▶ [What the exercise asks]: Compute how many lines in the entries below contain "hini", and output nothing but the number.

(Stored items)
----------------
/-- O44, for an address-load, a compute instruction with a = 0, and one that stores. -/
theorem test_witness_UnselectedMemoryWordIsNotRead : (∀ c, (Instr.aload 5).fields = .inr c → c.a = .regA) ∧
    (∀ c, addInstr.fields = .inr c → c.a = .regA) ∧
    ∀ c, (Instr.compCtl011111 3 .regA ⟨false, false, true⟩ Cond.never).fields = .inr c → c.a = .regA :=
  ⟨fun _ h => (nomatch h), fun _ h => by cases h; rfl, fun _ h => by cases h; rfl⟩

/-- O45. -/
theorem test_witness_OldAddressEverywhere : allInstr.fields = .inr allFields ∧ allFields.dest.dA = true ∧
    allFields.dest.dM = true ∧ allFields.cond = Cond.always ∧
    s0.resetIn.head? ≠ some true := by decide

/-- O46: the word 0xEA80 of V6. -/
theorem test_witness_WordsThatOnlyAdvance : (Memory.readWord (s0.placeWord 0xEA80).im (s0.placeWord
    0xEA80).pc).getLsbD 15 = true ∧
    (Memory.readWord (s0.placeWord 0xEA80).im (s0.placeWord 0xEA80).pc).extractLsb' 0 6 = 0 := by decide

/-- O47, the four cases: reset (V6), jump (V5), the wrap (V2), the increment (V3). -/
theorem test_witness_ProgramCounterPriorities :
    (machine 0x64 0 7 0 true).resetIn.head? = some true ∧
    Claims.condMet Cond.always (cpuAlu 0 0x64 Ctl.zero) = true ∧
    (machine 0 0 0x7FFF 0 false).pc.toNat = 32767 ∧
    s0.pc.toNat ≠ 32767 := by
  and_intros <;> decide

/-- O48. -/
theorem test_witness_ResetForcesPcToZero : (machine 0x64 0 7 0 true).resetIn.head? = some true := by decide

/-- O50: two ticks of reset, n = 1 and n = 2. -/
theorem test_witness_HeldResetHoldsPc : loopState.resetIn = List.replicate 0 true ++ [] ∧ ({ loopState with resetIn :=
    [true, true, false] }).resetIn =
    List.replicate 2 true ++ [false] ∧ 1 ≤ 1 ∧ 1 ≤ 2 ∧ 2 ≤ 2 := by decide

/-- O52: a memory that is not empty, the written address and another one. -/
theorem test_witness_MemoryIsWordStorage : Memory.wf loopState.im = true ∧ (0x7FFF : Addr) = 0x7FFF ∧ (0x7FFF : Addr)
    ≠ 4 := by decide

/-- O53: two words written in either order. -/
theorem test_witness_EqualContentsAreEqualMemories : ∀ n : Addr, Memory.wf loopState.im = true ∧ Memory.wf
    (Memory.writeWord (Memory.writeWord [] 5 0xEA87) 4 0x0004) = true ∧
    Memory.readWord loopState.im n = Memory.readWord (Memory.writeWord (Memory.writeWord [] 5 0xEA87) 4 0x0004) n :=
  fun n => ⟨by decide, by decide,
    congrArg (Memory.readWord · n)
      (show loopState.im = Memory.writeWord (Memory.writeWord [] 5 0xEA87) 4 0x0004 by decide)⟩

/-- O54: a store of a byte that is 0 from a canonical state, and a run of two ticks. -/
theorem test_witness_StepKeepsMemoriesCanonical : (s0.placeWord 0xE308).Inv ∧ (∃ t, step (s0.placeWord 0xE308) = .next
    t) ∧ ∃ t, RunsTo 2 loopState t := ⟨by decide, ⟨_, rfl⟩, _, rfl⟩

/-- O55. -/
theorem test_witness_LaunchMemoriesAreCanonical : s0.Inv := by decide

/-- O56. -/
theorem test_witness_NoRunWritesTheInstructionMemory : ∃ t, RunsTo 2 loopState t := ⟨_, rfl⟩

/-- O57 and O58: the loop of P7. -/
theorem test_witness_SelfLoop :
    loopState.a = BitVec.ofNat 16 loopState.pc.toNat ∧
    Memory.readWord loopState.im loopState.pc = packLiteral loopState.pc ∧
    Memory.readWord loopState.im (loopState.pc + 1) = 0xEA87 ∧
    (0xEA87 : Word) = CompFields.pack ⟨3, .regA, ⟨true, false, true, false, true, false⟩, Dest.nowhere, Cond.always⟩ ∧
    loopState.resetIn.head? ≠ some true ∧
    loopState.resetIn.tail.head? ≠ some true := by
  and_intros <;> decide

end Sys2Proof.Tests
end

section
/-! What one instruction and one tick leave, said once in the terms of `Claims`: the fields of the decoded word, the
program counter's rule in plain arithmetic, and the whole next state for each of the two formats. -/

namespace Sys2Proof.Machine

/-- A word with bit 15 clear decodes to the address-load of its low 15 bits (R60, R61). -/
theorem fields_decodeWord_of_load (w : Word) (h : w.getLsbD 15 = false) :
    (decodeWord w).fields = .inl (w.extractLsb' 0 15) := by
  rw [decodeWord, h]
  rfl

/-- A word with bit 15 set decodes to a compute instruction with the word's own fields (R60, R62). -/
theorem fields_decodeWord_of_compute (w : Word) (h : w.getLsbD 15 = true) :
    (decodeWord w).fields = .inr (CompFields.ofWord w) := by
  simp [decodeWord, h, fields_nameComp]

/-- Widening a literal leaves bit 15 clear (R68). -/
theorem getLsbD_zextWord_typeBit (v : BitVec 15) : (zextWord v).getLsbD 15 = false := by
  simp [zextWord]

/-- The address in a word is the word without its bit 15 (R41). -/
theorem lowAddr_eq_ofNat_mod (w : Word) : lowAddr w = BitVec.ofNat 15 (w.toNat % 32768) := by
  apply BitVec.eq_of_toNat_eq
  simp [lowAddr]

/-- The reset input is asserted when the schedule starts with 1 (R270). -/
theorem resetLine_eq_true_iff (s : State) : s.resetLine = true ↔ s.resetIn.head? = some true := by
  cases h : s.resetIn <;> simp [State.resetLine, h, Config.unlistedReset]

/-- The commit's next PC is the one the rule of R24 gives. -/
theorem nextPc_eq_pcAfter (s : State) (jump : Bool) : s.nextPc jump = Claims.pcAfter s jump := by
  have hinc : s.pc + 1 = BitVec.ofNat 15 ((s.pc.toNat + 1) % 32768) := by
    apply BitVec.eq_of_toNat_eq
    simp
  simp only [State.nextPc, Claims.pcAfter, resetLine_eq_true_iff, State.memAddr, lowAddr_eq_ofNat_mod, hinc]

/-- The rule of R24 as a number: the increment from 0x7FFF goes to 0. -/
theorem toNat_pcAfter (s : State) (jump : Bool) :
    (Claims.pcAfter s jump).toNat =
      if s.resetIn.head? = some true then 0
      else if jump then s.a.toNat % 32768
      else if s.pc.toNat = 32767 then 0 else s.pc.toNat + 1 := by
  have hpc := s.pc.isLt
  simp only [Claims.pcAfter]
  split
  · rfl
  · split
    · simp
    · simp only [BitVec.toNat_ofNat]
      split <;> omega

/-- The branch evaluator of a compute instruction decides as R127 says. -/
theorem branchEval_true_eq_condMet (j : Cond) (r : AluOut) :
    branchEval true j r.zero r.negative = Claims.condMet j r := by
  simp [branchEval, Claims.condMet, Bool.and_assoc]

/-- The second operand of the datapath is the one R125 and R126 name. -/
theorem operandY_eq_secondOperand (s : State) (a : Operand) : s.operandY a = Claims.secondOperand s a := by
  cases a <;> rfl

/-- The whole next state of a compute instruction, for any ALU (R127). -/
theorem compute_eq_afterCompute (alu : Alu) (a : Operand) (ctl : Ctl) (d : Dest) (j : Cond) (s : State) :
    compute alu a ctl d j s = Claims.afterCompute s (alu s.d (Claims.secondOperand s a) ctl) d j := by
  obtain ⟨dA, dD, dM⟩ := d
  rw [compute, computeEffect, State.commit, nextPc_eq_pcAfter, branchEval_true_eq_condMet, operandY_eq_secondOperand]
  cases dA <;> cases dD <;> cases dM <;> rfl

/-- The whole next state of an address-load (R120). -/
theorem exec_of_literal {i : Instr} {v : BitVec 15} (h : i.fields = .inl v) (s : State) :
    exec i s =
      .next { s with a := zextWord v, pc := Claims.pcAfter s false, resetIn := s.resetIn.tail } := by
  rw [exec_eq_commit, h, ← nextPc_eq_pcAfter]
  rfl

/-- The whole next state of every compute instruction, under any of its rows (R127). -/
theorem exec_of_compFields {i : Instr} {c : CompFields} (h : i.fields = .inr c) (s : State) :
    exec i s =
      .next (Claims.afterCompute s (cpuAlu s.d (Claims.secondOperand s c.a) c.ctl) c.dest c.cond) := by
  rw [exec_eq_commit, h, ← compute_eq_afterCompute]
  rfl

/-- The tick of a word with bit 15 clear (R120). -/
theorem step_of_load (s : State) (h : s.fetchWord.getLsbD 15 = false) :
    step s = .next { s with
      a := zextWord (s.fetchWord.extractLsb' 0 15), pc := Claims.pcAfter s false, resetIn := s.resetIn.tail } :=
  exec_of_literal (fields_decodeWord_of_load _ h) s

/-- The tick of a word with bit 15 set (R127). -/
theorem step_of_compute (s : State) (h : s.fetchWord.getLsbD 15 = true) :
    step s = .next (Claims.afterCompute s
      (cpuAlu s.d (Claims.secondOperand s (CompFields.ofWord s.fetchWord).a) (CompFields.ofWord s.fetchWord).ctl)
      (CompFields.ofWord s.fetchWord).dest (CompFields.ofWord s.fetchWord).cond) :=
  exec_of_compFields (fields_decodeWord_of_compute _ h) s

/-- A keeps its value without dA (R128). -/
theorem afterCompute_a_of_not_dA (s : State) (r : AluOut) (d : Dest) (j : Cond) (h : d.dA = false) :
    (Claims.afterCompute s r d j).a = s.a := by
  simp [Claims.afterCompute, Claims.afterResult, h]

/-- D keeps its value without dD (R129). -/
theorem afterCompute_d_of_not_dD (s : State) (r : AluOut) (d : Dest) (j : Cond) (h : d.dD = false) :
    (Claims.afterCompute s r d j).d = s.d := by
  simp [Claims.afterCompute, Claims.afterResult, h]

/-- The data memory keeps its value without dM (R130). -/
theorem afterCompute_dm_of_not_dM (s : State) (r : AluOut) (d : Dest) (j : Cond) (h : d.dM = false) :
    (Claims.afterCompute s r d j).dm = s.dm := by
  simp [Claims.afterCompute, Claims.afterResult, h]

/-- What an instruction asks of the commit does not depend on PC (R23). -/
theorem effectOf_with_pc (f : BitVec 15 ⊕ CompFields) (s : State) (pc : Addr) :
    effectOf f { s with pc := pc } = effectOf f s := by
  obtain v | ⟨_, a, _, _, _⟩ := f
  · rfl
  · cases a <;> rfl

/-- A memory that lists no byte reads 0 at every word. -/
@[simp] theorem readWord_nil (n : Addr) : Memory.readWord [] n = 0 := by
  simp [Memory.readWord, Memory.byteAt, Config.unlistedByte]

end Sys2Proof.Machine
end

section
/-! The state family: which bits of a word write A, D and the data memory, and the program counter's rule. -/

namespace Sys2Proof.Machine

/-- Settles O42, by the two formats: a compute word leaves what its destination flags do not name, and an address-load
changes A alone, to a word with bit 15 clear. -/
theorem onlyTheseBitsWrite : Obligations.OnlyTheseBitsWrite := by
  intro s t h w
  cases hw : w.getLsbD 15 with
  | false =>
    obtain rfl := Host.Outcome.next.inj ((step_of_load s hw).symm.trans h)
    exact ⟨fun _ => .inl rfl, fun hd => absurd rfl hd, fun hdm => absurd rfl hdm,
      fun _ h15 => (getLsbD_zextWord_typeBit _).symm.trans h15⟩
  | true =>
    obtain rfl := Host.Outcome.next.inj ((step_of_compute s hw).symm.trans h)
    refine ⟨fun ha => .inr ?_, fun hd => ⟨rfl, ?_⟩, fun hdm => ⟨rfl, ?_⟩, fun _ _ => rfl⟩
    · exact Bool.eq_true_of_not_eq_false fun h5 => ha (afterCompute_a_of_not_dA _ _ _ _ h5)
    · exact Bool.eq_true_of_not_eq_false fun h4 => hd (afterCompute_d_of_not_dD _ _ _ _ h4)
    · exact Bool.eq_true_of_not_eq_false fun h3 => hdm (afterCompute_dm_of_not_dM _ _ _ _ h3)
----------------
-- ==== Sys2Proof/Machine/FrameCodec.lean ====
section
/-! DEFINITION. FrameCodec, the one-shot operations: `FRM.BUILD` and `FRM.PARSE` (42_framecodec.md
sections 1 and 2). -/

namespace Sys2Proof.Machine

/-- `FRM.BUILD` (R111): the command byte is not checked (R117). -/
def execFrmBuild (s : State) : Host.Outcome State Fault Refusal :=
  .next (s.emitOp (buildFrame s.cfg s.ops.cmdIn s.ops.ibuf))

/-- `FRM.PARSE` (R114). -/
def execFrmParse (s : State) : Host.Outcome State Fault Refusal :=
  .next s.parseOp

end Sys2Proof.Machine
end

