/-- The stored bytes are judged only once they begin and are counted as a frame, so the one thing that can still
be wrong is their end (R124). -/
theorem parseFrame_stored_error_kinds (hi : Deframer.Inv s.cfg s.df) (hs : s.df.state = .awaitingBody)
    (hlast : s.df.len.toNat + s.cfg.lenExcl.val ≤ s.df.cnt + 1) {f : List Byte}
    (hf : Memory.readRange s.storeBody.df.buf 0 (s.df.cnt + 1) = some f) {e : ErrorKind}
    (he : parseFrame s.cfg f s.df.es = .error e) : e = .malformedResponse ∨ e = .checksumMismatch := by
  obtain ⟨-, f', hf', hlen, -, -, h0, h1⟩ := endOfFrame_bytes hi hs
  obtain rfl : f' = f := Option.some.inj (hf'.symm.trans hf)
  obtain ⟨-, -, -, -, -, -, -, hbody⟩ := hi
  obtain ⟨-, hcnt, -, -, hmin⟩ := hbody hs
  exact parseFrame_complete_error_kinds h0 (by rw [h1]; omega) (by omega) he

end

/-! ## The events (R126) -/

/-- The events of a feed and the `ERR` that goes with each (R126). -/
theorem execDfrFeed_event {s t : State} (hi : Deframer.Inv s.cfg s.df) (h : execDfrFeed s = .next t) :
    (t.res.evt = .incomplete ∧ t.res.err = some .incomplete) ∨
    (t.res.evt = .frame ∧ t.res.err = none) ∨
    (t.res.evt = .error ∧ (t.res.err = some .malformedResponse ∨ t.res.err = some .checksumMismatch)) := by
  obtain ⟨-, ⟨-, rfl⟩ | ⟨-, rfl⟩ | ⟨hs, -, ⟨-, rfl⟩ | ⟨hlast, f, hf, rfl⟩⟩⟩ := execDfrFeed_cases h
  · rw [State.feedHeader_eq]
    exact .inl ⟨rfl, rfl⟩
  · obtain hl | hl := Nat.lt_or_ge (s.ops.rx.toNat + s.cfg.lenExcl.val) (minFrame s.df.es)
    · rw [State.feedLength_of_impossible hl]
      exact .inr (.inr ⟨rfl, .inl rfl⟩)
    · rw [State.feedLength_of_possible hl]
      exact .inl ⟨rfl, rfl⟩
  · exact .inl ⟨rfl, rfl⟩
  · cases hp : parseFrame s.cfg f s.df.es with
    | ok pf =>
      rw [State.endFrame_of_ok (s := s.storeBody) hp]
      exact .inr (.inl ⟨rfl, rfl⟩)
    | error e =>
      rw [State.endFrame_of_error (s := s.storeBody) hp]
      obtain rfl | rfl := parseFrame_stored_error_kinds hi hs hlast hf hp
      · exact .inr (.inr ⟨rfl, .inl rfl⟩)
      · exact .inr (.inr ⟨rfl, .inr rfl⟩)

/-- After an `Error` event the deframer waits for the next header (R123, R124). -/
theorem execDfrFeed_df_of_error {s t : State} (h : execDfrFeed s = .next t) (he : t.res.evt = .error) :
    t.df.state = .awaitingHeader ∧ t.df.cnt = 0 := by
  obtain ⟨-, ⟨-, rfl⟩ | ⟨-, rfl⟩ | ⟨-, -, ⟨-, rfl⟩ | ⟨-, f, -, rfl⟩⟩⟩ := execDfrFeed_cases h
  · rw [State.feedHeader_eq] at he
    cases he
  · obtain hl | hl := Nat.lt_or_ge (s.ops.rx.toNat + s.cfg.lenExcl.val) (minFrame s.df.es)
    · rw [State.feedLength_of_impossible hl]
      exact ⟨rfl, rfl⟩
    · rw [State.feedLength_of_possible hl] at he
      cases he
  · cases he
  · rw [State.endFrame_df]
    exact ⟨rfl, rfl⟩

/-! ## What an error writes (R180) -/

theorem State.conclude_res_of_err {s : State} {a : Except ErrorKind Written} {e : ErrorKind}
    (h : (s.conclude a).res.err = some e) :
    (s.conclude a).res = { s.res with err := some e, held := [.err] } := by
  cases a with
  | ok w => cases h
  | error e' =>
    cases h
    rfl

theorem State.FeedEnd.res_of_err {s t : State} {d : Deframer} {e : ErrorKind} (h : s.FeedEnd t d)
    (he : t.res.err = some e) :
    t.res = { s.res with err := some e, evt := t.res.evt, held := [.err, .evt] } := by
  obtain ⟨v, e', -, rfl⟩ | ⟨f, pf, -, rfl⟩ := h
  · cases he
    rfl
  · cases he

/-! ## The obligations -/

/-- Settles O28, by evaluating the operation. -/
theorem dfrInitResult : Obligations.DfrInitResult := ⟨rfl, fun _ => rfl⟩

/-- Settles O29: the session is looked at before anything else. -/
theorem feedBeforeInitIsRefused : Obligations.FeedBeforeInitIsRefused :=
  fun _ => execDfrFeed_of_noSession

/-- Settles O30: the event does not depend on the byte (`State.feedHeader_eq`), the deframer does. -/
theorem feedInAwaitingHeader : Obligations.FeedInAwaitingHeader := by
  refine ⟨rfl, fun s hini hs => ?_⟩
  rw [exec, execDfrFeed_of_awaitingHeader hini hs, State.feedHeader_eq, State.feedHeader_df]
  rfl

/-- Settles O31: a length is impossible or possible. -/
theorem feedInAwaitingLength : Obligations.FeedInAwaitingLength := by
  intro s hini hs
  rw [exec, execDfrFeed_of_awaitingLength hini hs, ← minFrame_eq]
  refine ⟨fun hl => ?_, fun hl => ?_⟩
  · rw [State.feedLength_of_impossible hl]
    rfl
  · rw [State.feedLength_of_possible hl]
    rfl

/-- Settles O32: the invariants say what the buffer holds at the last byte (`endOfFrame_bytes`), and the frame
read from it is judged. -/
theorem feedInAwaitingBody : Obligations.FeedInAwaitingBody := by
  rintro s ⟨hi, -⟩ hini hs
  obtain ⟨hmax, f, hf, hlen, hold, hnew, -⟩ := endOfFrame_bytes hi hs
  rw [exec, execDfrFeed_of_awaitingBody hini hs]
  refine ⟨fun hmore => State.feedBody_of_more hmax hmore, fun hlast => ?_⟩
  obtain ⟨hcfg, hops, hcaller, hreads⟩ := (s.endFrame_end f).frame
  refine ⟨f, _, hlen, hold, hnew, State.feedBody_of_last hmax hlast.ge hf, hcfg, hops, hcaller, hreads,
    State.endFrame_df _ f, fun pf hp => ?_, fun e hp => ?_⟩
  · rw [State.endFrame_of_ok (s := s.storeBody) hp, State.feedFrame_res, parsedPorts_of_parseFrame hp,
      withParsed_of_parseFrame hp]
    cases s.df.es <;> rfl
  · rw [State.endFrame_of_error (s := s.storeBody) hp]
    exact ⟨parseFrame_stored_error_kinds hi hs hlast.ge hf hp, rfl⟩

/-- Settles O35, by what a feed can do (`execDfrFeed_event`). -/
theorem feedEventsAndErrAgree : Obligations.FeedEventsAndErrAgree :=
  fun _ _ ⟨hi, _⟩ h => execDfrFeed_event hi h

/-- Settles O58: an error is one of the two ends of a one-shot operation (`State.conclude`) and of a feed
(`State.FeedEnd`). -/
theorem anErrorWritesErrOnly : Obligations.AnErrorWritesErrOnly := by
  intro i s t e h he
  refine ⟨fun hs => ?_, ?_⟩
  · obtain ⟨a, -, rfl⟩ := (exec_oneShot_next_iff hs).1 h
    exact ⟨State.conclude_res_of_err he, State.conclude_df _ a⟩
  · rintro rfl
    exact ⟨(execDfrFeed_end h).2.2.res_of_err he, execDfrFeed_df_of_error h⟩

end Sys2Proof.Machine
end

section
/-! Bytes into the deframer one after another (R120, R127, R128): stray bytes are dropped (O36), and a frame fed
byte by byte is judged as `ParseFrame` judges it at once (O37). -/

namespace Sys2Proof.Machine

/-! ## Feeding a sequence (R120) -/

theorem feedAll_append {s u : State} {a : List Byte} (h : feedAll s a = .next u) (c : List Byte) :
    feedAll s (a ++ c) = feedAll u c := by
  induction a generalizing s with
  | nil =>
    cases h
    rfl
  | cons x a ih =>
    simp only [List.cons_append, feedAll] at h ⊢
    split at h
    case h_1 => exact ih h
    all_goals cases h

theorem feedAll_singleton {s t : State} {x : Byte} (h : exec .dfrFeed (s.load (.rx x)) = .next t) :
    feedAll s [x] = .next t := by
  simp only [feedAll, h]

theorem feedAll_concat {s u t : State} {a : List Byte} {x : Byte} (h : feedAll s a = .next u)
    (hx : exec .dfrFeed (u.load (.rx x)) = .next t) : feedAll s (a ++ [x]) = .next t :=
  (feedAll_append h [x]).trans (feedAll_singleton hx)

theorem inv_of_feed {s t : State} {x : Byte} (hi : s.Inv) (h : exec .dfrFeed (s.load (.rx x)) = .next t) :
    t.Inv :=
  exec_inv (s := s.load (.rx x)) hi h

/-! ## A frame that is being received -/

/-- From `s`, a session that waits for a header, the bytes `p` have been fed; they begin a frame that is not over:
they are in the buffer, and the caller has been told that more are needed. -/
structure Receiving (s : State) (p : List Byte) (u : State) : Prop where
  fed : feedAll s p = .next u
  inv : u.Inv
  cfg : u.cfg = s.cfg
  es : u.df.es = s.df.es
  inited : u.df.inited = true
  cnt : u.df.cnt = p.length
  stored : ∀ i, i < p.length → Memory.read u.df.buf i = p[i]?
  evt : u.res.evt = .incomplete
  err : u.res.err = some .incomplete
----------------
▶ [Written solution]: 6